Closing costs: What are they and how much will you pay?

Closing cost

Closing costs include various costs and fees associated with taking out your mortgage loan, including legal and administrative fees that you will have to pay before or after the closing date of the purchase of your property. It’s important to budget for these costs because, in most cases, you won’t be able to include them in your mortgage payments.

Key Takeaways

  • Closing costs are usually 3-5% of the price of the property, but it’s always wise to err on the side of caution and have more money than you need.
  • Land transfer tax is one of the highest closing costs. The amount you pay is based on the purchase price of your property and usually only applies to resold properties.
  • You may not have to pay all of the closing costs listed in this article, especially if you are buying a first home, as discounts are available.

How much are the closing costs?

Closing costs vary depending on the property you are considering buying, but you should err on the side of caution and set aside 5% of the purchase price to cover such costs. Closing costs are usually 3-5% of the price of the property, but it’s always wise to have more money than you need. Any surplus can be used to furnish, decorate or maintain your new property. It never hurts to be thrifty and foresighted!

Land transfer tax (provincial and municipal, if applicable)

This is one of the highest costs associated with closing the purchase of your property. Land transfer tax is a one-time payment made by the buyer when the property is transferred from the seller. The amount you pay is based on the purchase price of your property and usually only applies to resold properties. If you live in Toronto, for example, you will have to pay both Toronto and Ontario land transfer taxes. However, if you are buying the first property, you may be eligible for a property transfer tax refund. We’ll give you all the details on how to submit a claim.

HST/GST

Taxes only apply to new construction. However, under certain circumstances, you may be eligible for a refund (federal and provincial). Certain conditions may apply. Contact your lawyer or notary for more information on this subject.

Assessment fees

An appraisal is an unbiased estimate of the value of your property required by the lender. The appraisal certifies the resale value of the property to the lender in the event of default on your mortgage and usually costs $300 to $500.

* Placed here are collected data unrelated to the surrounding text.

-- ==== Sys2Proof/Safety.lean ====
section
/-!
DEFINITION. What a safe run is: one whose every step answers a next state, and what every step keeps.
-/

namespace Sys2Proof.Machine

/-- The outcome is a next state. -/
def completes (o : Host.Outcome State Fault Refusal) : Prop := ∃ t, o = .next t

/-- The two byte memories are in canonical form. -/
def State.memWf (s : State) : Bool := Memory.wf s.mem && Memory.wf s.hostMem

/-- A run of `n` steps that neither faults nor is refused. -/
def safeRun (s : State) (n : Nat) : Prop := ∃ t, Host.Core.run Sys2Proof.core n s = .next t

/-- The grid has the core, and it can issue an instruction now, from the runtime store or from a bank that its image uses
(R27, R50, R69, R73, R76). -/
def State.ready (s : State) (c : CoreRef) : Prop :=
  s.coreOk c = true ∧ s.mayIssue c = true ∧
    ((s.core c).mode = .runtime ∨ (s.core c).bankOn (s.core c).pc.toNat = true)

/-- The panel after a core has issued an instruction: the rest of the core is as `k` has it, one cycle and one step of
progress counted, a wait on a queue over, and the core goes on at `pc`. -/
def State.after (s : State) (c : CoreRef) (k : Core) (pc : BitVec 19) : State := s.setCore c { k.issued with pc := pc }

/-- Every stored word that `len` bytes from `off` touch reads without an uncorrectable error (R136). -/
def Core.noUncorrectable (k : Core) (off len : Nat) : Prop :=
  ∀ e ∈ k.ecc, off / 8 ≤ e.1 → 8 * e.1 < off + len → e.2.correctable = true

/-- The next place of a packet is nowhere: it is sunk (R169). -/
def Hop.sinks : Hop → Bool
  | .sink _ _ => true
  | .out _ | .turn _ | .wait => false

/-- A command reaches Velty, and none of the reasons of R280 and R286 that every command shares refuses it. -/
def State.admits (s : State) (h : Cmd) (g : Gate) : Prop :=
  s.hears h.origin = true ∧ s.refusal h g = none ∧ h.bad = none

/-- The same for a command of an opcode. -/
def State.takes (s : State) (h : Cmd) (op : Nat) : Prop := s.admits h (gateOf op)

end Sys2Proof.Machine
end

Legal fees and disbursements

Your lawyer or notary will charge you a fee for setting up the mortgage and transferring the title. The amount of the fee will depend on who you are retaining but is usually $800 to $1,000.

Location Certificate

If you are buying a single-family property, you will need to provide your lender with a certificate of location that specifies the location and boundaries of the property. However, there may be some exceptions for low loan to value loans and rural properties. A certificate of location costs approximately $750 to $1,000, but the lender will often accept a copy of a current certificate.

Interest adjustment

You will have to pay interest on any difference between the closing date of the purchase and the date of the first mortgage payment. You can avoid an interest adjustment by scheduling your first mortgage payment exactly one payment period after the closing date.

Statement of Adjustments

Your lawyer or notary will calculate the adjustments and prepare a statement for your portion of utilities, property taxes, and other bills based on the closing date in the month or payment cycle. As some landlords pay for these services in advance, the adjustment could be very high.

Title insurance

Most lenders require title insurance to protect against loss in the event of a property dispute. This type of insurance is purchased through your lawyer or notary and costs approximately $200 to $300.

Property Inspection

A property inspection is a wise investment, as a professional will conduct an objective visual examination of the property’s physical structure and systems. An inspection costs $350 to $500.

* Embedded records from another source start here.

-- ==== Sys2Proof/Certificates/Slice0/Obligations.lean ====
section
/-!
DEFINITION. The statements for the provers. Each says something of every state and operand; the witnesses that their
hypotheses can be met stand in Sys2Proof/Tests/Slice0.lean.
-/

open Sys2Proof Sys2Proof.Machine

/-! ### Instructions of a core -/

/-- R48: what every integer instruction puts into g[rd], and the codes and fields that are illegal. The rest of the panel is
as it was: `after` puts back the one core, with its PC 4 further (the last word of the scratchpad is in CoreEvents).
Completes: OPA, ADDI, ANDI, ORI, XORI, SLTI, SLTIU, SHI, LUI. -/
def Obligations.IntegerInstructionResults : Prop :=
  ∀ (s : State) (c : CoreRef), s.ready c →
    let k := s.core c
    k.pc.toNat + 4 < 2 ^ 19 →
    let put (rd : BitVec 5) (v : Word) : Host.Outcome State Fault Refusal := .next (s.after c (k.setG rd v) (k.pc + 4))
    let illegal (w : Word) : Host.Outcome State Fault Refusal := .next (s.trap c 0x01 w)
    (∀ f, exec (.addi c f) s = put f.rd (k.getG f.rs1 + f.imm.signExtend 32)) ∧
    (∀ f, exec (.andi c f) s = put f.rd (k.getG f.rs1 &&& f.imm.setWidth 32)) ∧
    (∀ f, exec (.ori c f) s = put f.rd (k.getG f.rs1 ||| f.imm.setWidth 32)) ∧
    (∀ f, exec (.xori c f) s = put f.rd (k.getG f.rs1 ^^^ f.imm.setWidth 32)) ∧
    (∀ f, exec (.slti c f) s = put f.rd (if (k.getG f.rs1).slt (f.imm.signExtend 32) then 1 else 0)) ∧
    (∀ f, exec (.sltiu c f) s = put f.rd (if (k.getG f.rs1).ult (f.imm.signExtend 32) then 1 else 0)) ∧
    (∀ rd rs1 (n : BitVec 5),
      exec (.shi c ⟨rd, rs1, 0#2 ++ 0#9 ++ n⟩) s = put rd (k.getG rs1 <<< n.toNat) ∧
      exec (.shi c ⟨rd, rs1, 1#2 ++ 0#9 ++ n⟩) s = put rd (k.getG rs1 >>> n.toNat) ∧
      exec (.shi c ⟨rd, rs1, 2#2 ++ 0#9 ++ n⟩) s = put rd ((k.getG rs1).sshiftRight n.toNat)) ∧
    (∀ rd rs1 (kind : BitVec 2) (mid : BitVec 9) (n : BitVec 5), kind = 3 ∨ mid ≠ 0 →
      exec (.shi c ⟨rd, rs1, kind ++ mid ++ n⟩) s = illegal (0x08#6 ++ rd ++ rs1 ++ (kind ++ mid ++ n))) ∧
    (∀ rd imm, exec (.lui c ⟨rd, 0, imm⟩) s = put rd (imm ++ 0#16)) ∧
    (∀ rd rs1 imm, rs1 ≠ 0 → exec (.lui c ⟨rd, rs1, imm⟩) s = illegal (0x09#6 ++ rd ++ rs1 ++ imm)) ∧
    (∀ rd a b,
      let x := k.getG a
      let y := k.getG b
      let op (func : BitVec 11) := exec (.opa c ⟨rd, a, b, func⟩) s
      op 0x000 = put rd (x + y) ∧ op 0x001 = put rd (x - y) ∧ op 0x002 = put rd (x &&& y) ∧
      op 0x003 = put rd (x ||| y) ∧ op 0x004 = put rd (x ^^^ y) ∧
      op 0x005 = put rd (x <<< (y.setWidth 5).toNat) ∧ op 0x006 = put rd (x >>> (y.setWidth 5).toNat) ∧
      op 0x007 = put rd (x.sshiftRight (y.setWidth 5).toNat) ∧
      op 0x008 = put rd (if x.slt y then 1 else 0) ∧ op 0x009 = put rd (if x.ult y then 1 else 0) ∧
      op 0x00A = put rd (x * y) ∧
      op 0x00B = put rd ((x.signExtend 64 * y.signExtend 64).extractLsb' 32 32) ∧
      op 0x00C = put rd ((x.setWidth 64 * y.setWidth 64).extractLsb' 32 32) ∧
      op 0x00D = put rd (if x.slt y then x else y) ∧ op 0x00E = put rd (if x.slt y then y else x) ∧
      op 0x00F = put rd (if x.ult y then x else y) ∧ op 0x010 = put rd (if x.ult y then y else x) ∧
      (b = 0 → (∃ n ≤ 32, op 0x011 = put rd (BitVec.ofNat 32 n) ∧ (∀ i < n, x.getMsbD i = false) ∧
          (n < 32 → x.getMsbD n = true)) ∧
        op 0x012 = put rd (BitVec.ofNat 32 ((List.range 32).countP x.getLsbD))) ∧
      (b ≠ 0 → op 0x011 = illegal (0x01#6 ++ rd ++ a ++ b ++ 0x011#11) ∧
        op 0x012 = illegal (0x01#6 ++ rd ++ a ++ b ++ 0x012#11)) ∧
      (∀ func : BitVec 11, 0x012 < func.toNat → op func = illegal (0x01#6 ++ rd ++ a ++ b ++ func)))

Tip: You can avoid an interest adjustment by scheduling your first mortgage payment exactly one payment period after the closing date.

How to avoid certain closing costs

You may not have to pay all of the aforementioned closing costs, especially if you are buying the first property. We’ll give you a full list of all costs as soon as your mortgage is approved and offer you available discounts to help you save as much money as possible.

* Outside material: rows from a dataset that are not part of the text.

/-! ### `State.onPart` -/

@[simp] theorem State.onPart_pending (s : State) (n : Nat) (f : Part → Part) : (s.onPart n f).pending = s.pending := rfl
@[simp] theorem State.onPart_free (s : State) (n : Nat) (f : Part → Part) : (s.onPart n f).free = s.free := rfl
@[simp] theorem State.onPart_mem (s : State) (n : Nat) (f : Part → Part) : (s.onPart n f).mem = s.mem := rfl
@[simp] theorem State.onPart_hostMem (s : State) (n : Nat) (f : Part → Part) : (s.onPart n f).hostMem = s.hostMem := rfl
@[simp] theorem State.onPart_cores (s : State) (n : Nat) (f : Part → Part) : (s.onPart n f).cores = s.cores := rfl
@[simp] theorem State.onPart_routers (s : State) (n : Nat) (f : Part → Part) : (s.onPart n f).routers = s.routers := rfl
@[simp] theorem State.onPart_dies (s : State) (n : Nat) (f : Part → Part) : (s.onPart n f).dies = s.dies := rfl
@[simp] theorem State.onPart_regions (s : State) (n : Nat) (f : Part → Part) : (s.onPart n f).regions = s.regions := rfl
@[simp] theorem State.onPart_edges (s : State) (n : Nat) (f : Part → Part) : (s.onPart n f).edges = s.edges := rfl
@[simp] theorem State.onPart_rows (s : State) (n : Nat) (f : Part → Part) : (s.onPart n f).rows = s.rows := rfl
@[simp] theorem State.onPart_culv (s : State) (n : Nat) (f : Part → Part) : (s.onPart n f).culv = s.culv := rfl
@[simp] theorem State.onPart_msds (s : State) (n : Nat) (f : Part → Part) : (s.onPart n f).msds = s.msds := rfl
@[simp] theorem State.onPart_hbm (s : State) (n : Nat) (f : Part → Part) : (s.onPart n f).hbm = s.hbm := rfl
@[simp] theorem State.onPart_tags (s : State) (n : Nat) (f : Part → Part) : (s.onPart n f).tags = s.tags := rfl
@[simp] theorem State.onPart_hbmErr (s : State) (n : Nat) (f : Part → Part) : (s.onPart n f).hbmErr = s.hbmErr := rfl
@[simp] theorem State.onPart_given (s : State) (n : Nat) (f : Part → Part) : (s.onPart n f).given = s.given := rfl
@[simp] theorem State.onPart_hardRows (s : State) (n : Nat) (f : Part → Part) : (s.onPart n f).hardRows = s.hardRows :=
  rfl
@[simp] theorem State.onPart_ports (s : State) (n : Nat) (f : Part → Part) : (s.onPart n f).ports = s.ports := rfl
@[simp] theorem State.onPart_ring (s : State) (n : Nat) (f : Part → Part) : (s.onPart n f).ring = s.ring := rfl
@[simp] theorem State.onPart_shadows (s : State) (n : Nat) (f : Part → Part) : (s.onPart n f).shadows = s.shadows := rfl
@[simp] theorem State.onPart_shadowShown (s : State) (n : Nat) (f : Part → Part) :
    (s.onPart n f).shadowShown = s.shadowShown := rfl
@[simp] theorem State.onPart_linkIn (s : State) (n : Nat) (f : Part → Part) : (s.onPart n f).linkIn = s.linkIn := rfl
@[simp] theorem State.onPart_linkCol (s : State) (n : Nat) (f : Part → Part) : (s.onPart n f).linkCol = s.linkCol := rfl
@[simp] theorem State.onPart_groups (s : State) (n : Nat) (f : Part → Part) : (s.onPart n f).groups = s.groups := rfl
@[simp] theorem State.onPart_parts (s : State) (n : Nat) (f : Part → Part) :
    (s.onPart n f).parts = tset {} s.parts n (f (s.part n)) := rfl
@[simp] theorem State.onPart_hosts (s : State) (n : Nat) (f : Part → Part) : (s.onPart n f).hosts = s.hosts := rfl
@[simp] theorem State.onPart_waiters (s : State) (n : Nat) (f : Part → Part) : (s.onPart n f).waiters = s.waiters := rfl
@[simp] theorem State.onPart_mgmtStarted (s : State) (n : Nat) (f : Part → Part) :
    (s.onPart n f).mgmtStarted = s.mgmtStarted := rfl
@[simp] theorem State.onPart_mgmtOut (s : State) (n : Nat) (f : Part → Part) : (s.onPart n f).mgmtOut = s.mgmtOut := rfl
@[simp] theorem State.onPart_fetched (s : State) (n : Nat) (f : Part → Part) : (s.onPart n f).fetched = s.fetched := rfl
@[simp] theorem State.onPart_resets (s : State) (n : Nat) (f : Part → Part) : (s.onPart n f).resets = s.resets := rfl
@[simp] theorem State.onPart_ctlOut (s : State) (n : Nat) (f : Part → Part) : (s.onPart n f).ctlOut = s.ctlOut := rfl
@[simp] theorem State.onPart_ctlReplies (s : State) (n : Nat) (f : Part → Part) :
    (s.onPart n f).ctlReplies = s.ctlReplies := rfl
@[simp] theorem State.onPart_acks (s : State) (n : Nat) (f : Part → Part) : (s.onPart n f).acks = s.acks := rfl
@[simp] theorem State.onPart_reports (s : State) (n : Nat) (f : Part → Part) : (s.onPart n f).reports = s.reports := rfl
@[simp] theorem State.onPart_faults (s : State) (n : Nat) (f : Part → Part) : (s.onPart n f).faults = s.faults := rfl
@[simp] theorem State.onPart_recorder (s : State) (n : Nat) (f : Part → Part) : (s.onPart n f).recorder = s.recorder :=
  rfl
@[simp] theorem State.onPart_flash (s : State) (n : Nat) (f : Part → Part) : (s.onPart n f).flash = s.flash := rfl
@[simp] theorem State.onPart_sec (s : State) (n : Nat) (f : Part → Part) : (s.onPart n f).sec = s.sec := rfl
@[simp] theorem State.onPart_life (s : State) (n : Nat) (f : Part → Part) : (s.onPart n f).life = s.life := rfl
@[simp] theorem State.onPart_panel (s : State) (n : Nat) (f : Part → Part) : (s.onPart n f).panel = s.panel := rfl

/-! ### `State.onPanel` -/

@[simp] theorem State.onPanel_pending (s : State) (f : Panel → Panel) : (s.onPanel f).pending = s.pending := rfl
@[simp] theorem State.onPanel_free (s : State) (f : Panel → Panel) : (s.onPanel f).free = s.free := rfl
@[simp] theorem State.onPanel_mem (s : State) (f : Panel → Panel) : (s.onPanel f).mem = s.mem := rfl
@[simp] theorem State.onPanel_hostMem (s : State) (f : Panel → Panel) : (s.onPanel f).hostMem = s.hostMem := rfl
@[simp] theorem State.onPanel_cores (s : State) (f : Panel → Panel) : (s.onPanel f).cores = s.cores := rfl
@[simp] theorem State.onPanel_routers (s : State) (f : Panel → Panel) : (s.onPanel f).routers = s.routers := rfl
@[simp] theorem State.onPanel_dies (s : State) (f : Panel → Panel) : (s.onPanel f).dies = s.dies := rfl
@[simp] theorem State.onPanel_regions (s : State) (f : Panel → Panel) : (s.onPanel f).regions = s.regions := rfl
@[simp] theorem State.onPanel_edges (s : State) (f : Panel → Panel) : (s.onPanel f).edges = s.edges := rfl
@[simp] theorem State.onPanel_rows (s : State) (f : Panel → Panel) : (s.onPanel f).rows = s.rows := rfl
@[simp] theorem State.onPanel_culv (s : State) (f : Panel → Panel) : (s.onPanel f).culv = s.culv := rfl
@[simp] theorem State.onPanel_msds (s : State) (f : Panel → Panel) : (s.onPanel f).msds = s.msds := rfl
@[simp] theorem State.onPanel_hbm (s : State) (f : Panel → Panel) : (s.onPanel f).hbm = s.hbm := rfl
@[simp] theorem State.onPanel_tags (s : State) (f : Panel → Panel) : (s.onPanel f).tags = s.tags := rfl
@[simp] theorem State.onPanel_hbmErr (s : State) (f : Panel → Panel) : (s.onPanel f).hbmErr = s.hbmErr := rfl
@[simp] theorem State.onPanel_given (s : State) (f : Panel → Panel) : (s.onPanel f).given = s.given := rfl
@[simp] theorem State.onPanel_hardRows (s : State) (f : Panel → Panel) : (s.onPanel f).hardRows = s.hardRows := rfl
@[simp] theorem State.onPanel_ports (s : State) (f : Panel → Panel) : (s.onPanel f).ports = s.ports := rfl
@[simp] theorem State.onPanel_ring (s : State) (f : Panel → Panel) : (s.onPanel f).ring = s.ring := rfl
@[simp] theorem State.onPanel_shadows (s : State) (f : Panel → Panel) : (s.onPanel f).shadows = s.shadows := rfl
@[simp] theorem State.onPanel_shadowShown (s : State) (f : Panel → Panel) : (s.onPanel f).shadowShown = s.shadowShown :=
  rfl
@[simp] theorem State.onPanel_linkIn (s : State) (f : Panel → Panel) : (s.onPanel f).linkIn = s.linkIn := rfl
@[simp] theorem State.onPanel_linkCol (s : State) (f : Panel → Panel) : (s.onPanel f).linkCol = s.linkCol := rfl
@[simp] theorem State.onPanel_groups (s : State) (f : Panel → Panel) : (s.onPanel f).groups = s.groups := rfl
@[simp] theorem State.onPanel_parts (s : State) (f : Panel → Panel) : (s.onPanel f).parts = s.parts := rfl
@[simp] theorem State.onPanel_hosts (s : State) (f : Panel → Panel) : (s.onPanel f).hosts = s.hosts := rfl
@[simp] theorem State.onPanel_waiters (s : State) (f : Panel → Panel) : (s.onPanel f).waiters = s.waiters := rfl
@[simp] theorem State.onPanel_mgmtStarted (s : State) (f : Panel → Panel) : (s.onPanel f).mgmtStarted = s.mgmtStarted :=
  rfl
@[simp] theorem State.onPanel_mgmtOut (s : State) (f : Panel → Panel) : (s.onPanel f).mgmtOut = s.mgmtOut := rfl
@[simp] theorem State.onPanel_fetched (s : State) (f : Panel → Panel) : (s.onPanel f).fetched = s.fetched := rfl
@[simp] theorem State.onPanel_resets (s : State) (f : Panel → Panel) : (s.onPanel f).resets = s.resets := rfl
@[simp] theorem State.onPanel_ctlOut (s : State) (f : Panel → Panel) : (s.onPanel f).ctlOut = s.ctlOut := rfl
@[simp] theorem State.onPanel_ctlReplies (s : State) (f : Panel → Panel) : (s.onPanel f).ctlReplies = s.ctlReplies :=
  rfl
@[simp] theorem State.onPanel_acks (s : State) (f : Panel → Panel) : (s.onPanel f).acks = s.acks := rfl
@[simp] theorem State.onPanel_reports (s : State) (f : Panel → Panel) : (s.onPanel f).reports = s.reports := rfl
@[simp] theorem State.onPanel_faults (s : State) (f : Panel → Panel) : (s.onPanel f).faults = s.faults := rfl
@[simp] theorem State.onPanel_recorder (s : State) (f : Panel → Panel) : (s.onPanel f).recorder = s.recorder := rfl
@[simp] theorem State.onPanel_flash (s : State) (f : Panel → Panel) : (s.onPanel f).flash = s.flash := rfl
@[simp] theorem State.onPanel_sec (s : State) (f : Panel → Panel) : (s.onPanel f).sec = s.sec := rfl
@[simp] theorem State.onPanel_life (s : State) (f : Panel → Panel) : (s.onPanel f).life = s.life := rfl
@[simp] theorem State.onPanel_panel (s : State) (f : Panel → Panel) : (s.onPanel f).panel = f s.panel := rfl

/-! ### `State.tick` -/

@[simp] theorem State.tick_pending (s : State) : (s.tick).pending = s.pending := rfl
@[simp] theorem State.tick_free (s : State) : (s.tick).free = s.free + 1 := rfl
@[simp] theorem State.tick_mem (s : State) : (s.tick).mem = s.mem := rfl
@[simp] theorem State.tick_hostMem (s : State) : (s.tick).hostMem = s.hostMem := rfl
@[simp] theorem State.tick_cores (s : State) : (s.tick).cores = s.cores := rfl
@[simp] theorem State.tick_routers (s : State) : (s.tick).routers = s.routers := rfl
@[simp] theorem State.tick_dies (s : State) : (s.tick).dies = s.dies := rfl
@[simp] theorem State.tick_regions (s : State) : (s.tick).regions = s.regions := rfl
@[simp] theorem State.tick_edges (s : State) : (s.tick).edges = s.edges := rfl
@[simp] theorem State.tick_rows (s : State) : (s.tick).rows = s.rows := rfl
@[simp] theorem State.tick_culv (s : State) : (s.tick).culv = s.culv := rfl
@[simp] theorem State.tick_msds (s : State) : (s.tick).msds = s.msds := rfl
@[simp] theorem State.tick_hbm (s : State) : (s.tick).hbm = s.hbm := rfl
@[simp] theorem State.tick_tags (s : State) : (s.tick).tags = s.tags := rfl
@[simp] theorem State.tick_hbmErr (s : State) : (s.tick).hbmErr = s.hbmErr := rfl
@[simp] theorem State.tick_given (s : State) : (s.tick).given = s.given := rfl
@[simp] theorem State.tick_hardRows (s : State) : (s.tick).hardRows = s.hardRows := rfl
@[simp] theorem State.tick_ports (s : State) : (s.tick).ports = s.ports := rfl
@[simp] theorem State.tick_ring (s : State) : (s.tick).ring = s.ring := rfl
@[simp] theorem State.tick_shadows (s : State) : (s.tick).shadows = s.shadows := rfl
@[simp] theorem State.tick_shadowShown (s : State) : (s.tick).shadowShown = s.shadowShown := rfl
@[simp] theorem State.tick_linkIn (s : State) : (s.tick).linkIn = s.linkIn := rfl
@[simp] theorem State.tick_linkCol (s : State) : (s.tick).linkCol = s.linkCol := rfl
@[simp] theorem State.tick_groups (s : State) : (s.tick).groups = s.groups := rfl
@[simp] theorem State.tick_parts (s : State) : (s.tick).parts = s.parts := rfl
@[simp] theorem State.tick_hosts (s : State) : (s.tick).hosts = s.hosts := rfl
@[simp] theorem State.tick_waiters (s : State) : (s.tick).waiters = s.waiters := rfl
@[simp] theorem State.tick_mgmtStarted (s : State) : (s.tick).mgmtStarted = s.mgmtStarted := rfl
@[simp] theorem State.tick_mgmtOut (s : State) : (s.tick).mgmtOut = s.mgmtOut := rfl
@[simp] theorem State.tick_fetched (s : State) : (s.tick).fetched = s.fetched := rfl
@[simp] theorem State.tick_resets (s : State) : (s.tick).resets = s.resets := rfl
@[simp] theorem State.tick_ctlOut (s : State) : (s.tick).ctlOut = s.ctlOut := rfl
@[simp] theorem State.tick_ctlReplies (s : State) : (s.tick).ctlReplies = s.ctlReplies := rfl
@[simp] theorem State.tick_acks (s : State) : (s.tick).acks = s.acks := rfl
@[simp] theorem State.tick_reports (s : State) : (s.tick).reports = s.reports := rfl
@[simp] theorem State.tick_faults (s : State) : (s.tick).faults = s.faults := rfl
@[simp] theorem State.tick_recorder (s : State) : (s.tick).recorder = s.recorder := rfl
@[simp] theorem State.tick_flash (s : State) : (s.tick).flash = s.flash := rfl
@[simp] theorem State.tick_sec (s : State) : (s.tick).sec = s.sec := rfl
@[simp] theorem State.tick_life (s : State) : (s.tick).life = s.life := rfl
@[simp] theorem State.tick_panel (s : State) : (s.tick).panel = s.panel := rfl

HST and GST only apply to new construction, so if you’re buying an existing property, you won’t have to worry about this expense.

In certain circumstances, depending on the property, you will not have to pay for a certificate of location if the lender accepts the current certificate.

You can avoid an interest adjustment by scheduling your first mortgage payment exactly one payment period after the closing date of the sale.

Do sellers pay closing costs?

The main closing costs paid by sellers are real estate commissions, which are usually split between the buyer’s agent and the seller’s agent.

In some cases, a seller will pay for a pre-inspection by a home inspector to reassure buyers and convince them that buying the property is a good investment.

Mortgage insurance costs

Many people find it difficult to save for a down payment. Although it is recommended to make the largest possible down payment in order to reduce the mortgage amount, in Canada the minimum requirement is 5% for the first $500,000 and 10% for the remaining amount. If your down payment is less than 20%, you will need to purchase mortgage loan insurance, which will protect your mortgage lender if you are unable to make your payments.

Mortgage default insurance is payable at closing or can be included in monthly mortgage payments. In the second case, you’ll have to pay interest, so we’ll make sure you understand what each option entails.